Work task >> As soon as the line containing "s.power := rfl" appears, copy it and every following line word for word until the records end.
►
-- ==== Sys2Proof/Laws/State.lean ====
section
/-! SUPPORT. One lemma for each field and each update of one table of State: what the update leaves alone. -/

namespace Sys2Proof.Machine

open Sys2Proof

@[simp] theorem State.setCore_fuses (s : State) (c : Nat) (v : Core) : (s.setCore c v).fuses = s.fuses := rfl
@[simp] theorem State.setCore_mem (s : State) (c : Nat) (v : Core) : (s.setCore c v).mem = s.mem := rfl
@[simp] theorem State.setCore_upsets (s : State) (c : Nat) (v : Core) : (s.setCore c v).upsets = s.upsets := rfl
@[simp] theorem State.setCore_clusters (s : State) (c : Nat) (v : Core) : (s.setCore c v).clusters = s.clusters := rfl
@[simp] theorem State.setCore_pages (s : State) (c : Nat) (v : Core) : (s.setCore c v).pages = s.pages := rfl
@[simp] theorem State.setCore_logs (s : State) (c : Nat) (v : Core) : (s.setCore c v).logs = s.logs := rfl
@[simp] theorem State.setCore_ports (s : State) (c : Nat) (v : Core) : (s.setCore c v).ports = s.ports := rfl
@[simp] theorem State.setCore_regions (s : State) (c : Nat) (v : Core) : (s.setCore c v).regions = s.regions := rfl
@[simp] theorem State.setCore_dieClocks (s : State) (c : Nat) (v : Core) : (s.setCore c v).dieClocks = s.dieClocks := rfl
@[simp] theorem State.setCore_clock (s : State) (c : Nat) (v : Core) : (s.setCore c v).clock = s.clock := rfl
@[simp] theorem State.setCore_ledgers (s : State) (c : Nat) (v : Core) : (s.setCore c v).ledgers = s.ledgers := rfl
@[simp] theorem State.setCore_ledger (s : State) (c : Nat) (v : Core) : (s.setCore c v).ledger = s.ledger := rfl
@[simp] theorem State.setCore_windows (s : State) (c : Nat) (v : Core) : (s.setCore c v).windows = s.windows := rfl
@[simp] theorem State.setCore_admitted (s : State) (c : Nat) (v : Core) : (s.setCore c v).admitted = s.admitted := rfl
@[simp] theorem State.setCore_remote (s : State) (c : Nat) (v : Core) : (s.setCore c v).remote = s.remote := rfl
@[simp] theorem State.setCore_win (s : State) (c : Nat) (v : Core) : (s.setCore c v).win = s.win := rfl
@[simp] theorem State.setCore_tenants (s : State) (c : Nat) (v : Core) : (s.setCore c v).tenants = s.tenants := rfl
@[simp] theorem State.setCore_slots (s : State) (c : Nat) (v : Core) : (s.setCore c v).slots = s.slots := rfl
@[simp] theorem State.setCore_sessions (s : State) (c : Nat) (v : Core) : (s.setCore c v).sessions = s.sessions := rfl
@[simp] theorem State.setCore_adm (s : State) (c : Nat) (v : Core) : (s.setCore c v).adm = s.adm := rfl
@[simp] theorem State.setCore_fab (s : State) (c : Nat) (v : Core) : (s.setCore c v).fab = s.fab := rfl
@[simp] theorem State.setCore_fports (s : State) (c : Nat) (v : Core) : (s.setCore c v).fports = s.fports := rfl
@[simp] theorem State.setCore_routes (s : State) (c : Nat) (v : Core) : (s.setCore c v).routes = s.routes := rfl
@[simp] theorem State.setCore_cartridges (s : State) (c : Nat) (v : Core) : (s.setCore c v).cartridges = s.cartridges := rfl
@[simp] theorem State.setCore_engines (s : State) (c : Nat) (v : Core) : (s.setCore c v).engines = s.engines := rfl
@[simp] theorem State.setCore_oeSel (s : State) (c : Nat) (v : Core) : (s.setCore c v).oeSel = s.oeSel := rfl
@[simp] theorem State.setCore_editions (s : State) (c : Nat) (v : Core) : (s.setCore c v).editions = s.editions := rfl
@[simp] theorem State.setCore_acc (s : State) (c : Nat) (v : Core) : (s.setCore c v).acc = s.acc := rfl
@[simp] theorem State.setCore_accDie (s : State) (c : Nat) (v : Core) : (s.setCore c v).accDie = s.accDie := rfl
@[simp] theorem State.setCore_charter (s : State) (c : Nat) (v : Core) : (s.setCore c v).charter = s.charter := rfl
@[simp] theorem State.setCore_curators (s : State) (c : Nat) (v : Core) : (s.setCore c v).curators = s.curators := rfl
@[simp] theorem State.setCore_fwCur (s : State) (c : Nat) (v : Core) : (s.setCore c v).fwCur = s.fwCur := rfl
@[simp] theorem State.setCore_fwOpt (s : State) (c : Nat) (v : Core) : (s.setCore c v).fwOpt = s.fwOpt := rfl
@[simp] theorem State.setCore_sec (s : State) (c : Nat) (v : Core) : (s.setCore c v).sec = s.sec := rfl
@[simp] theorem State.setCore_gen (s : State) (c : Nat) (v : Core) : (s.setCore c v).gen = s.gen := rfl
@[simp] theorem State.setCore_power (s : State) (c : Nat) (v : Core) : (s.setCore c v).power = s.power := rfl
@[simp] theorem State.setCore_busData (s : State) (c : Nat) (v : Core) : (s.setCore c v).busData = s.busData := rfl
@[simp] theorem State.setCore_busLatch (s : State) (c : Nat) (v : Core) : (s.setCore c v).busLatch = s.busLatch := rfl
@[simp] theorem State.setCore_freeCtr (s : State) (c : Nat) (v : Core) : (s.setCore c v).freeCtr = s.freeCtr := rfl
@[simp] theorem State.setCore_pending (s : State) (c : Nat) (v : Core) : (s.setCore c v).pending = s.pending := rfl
◄
Your response >>
@[simp] theorem State.setCore_power (s : State) (c : Nat) (v : Core) : (s.setCore c v).power = s.power := rfl
@[simp] theorem State.setCore_busData (s : State) (c : Nat) (v : Core) : (s.setCore c v).busData = s.busData := rfl
@[simp] theorem State.setCore_busLatch (s : State) (c : Nat) (v : Core) : (s.setCore c v).busLatch = s.busLatch := rfl
@[simp] theorem State.setCore_freeCtr (s : State) (c : Nat) (v : Core) : (s.setCore c v).freeCtr = s.freeCtr := rfl
@[simp] theorem State.setCore_pending (s : State) (c : Nat) (v : Core) : (s.setCore c v).pending = s.pending := rfl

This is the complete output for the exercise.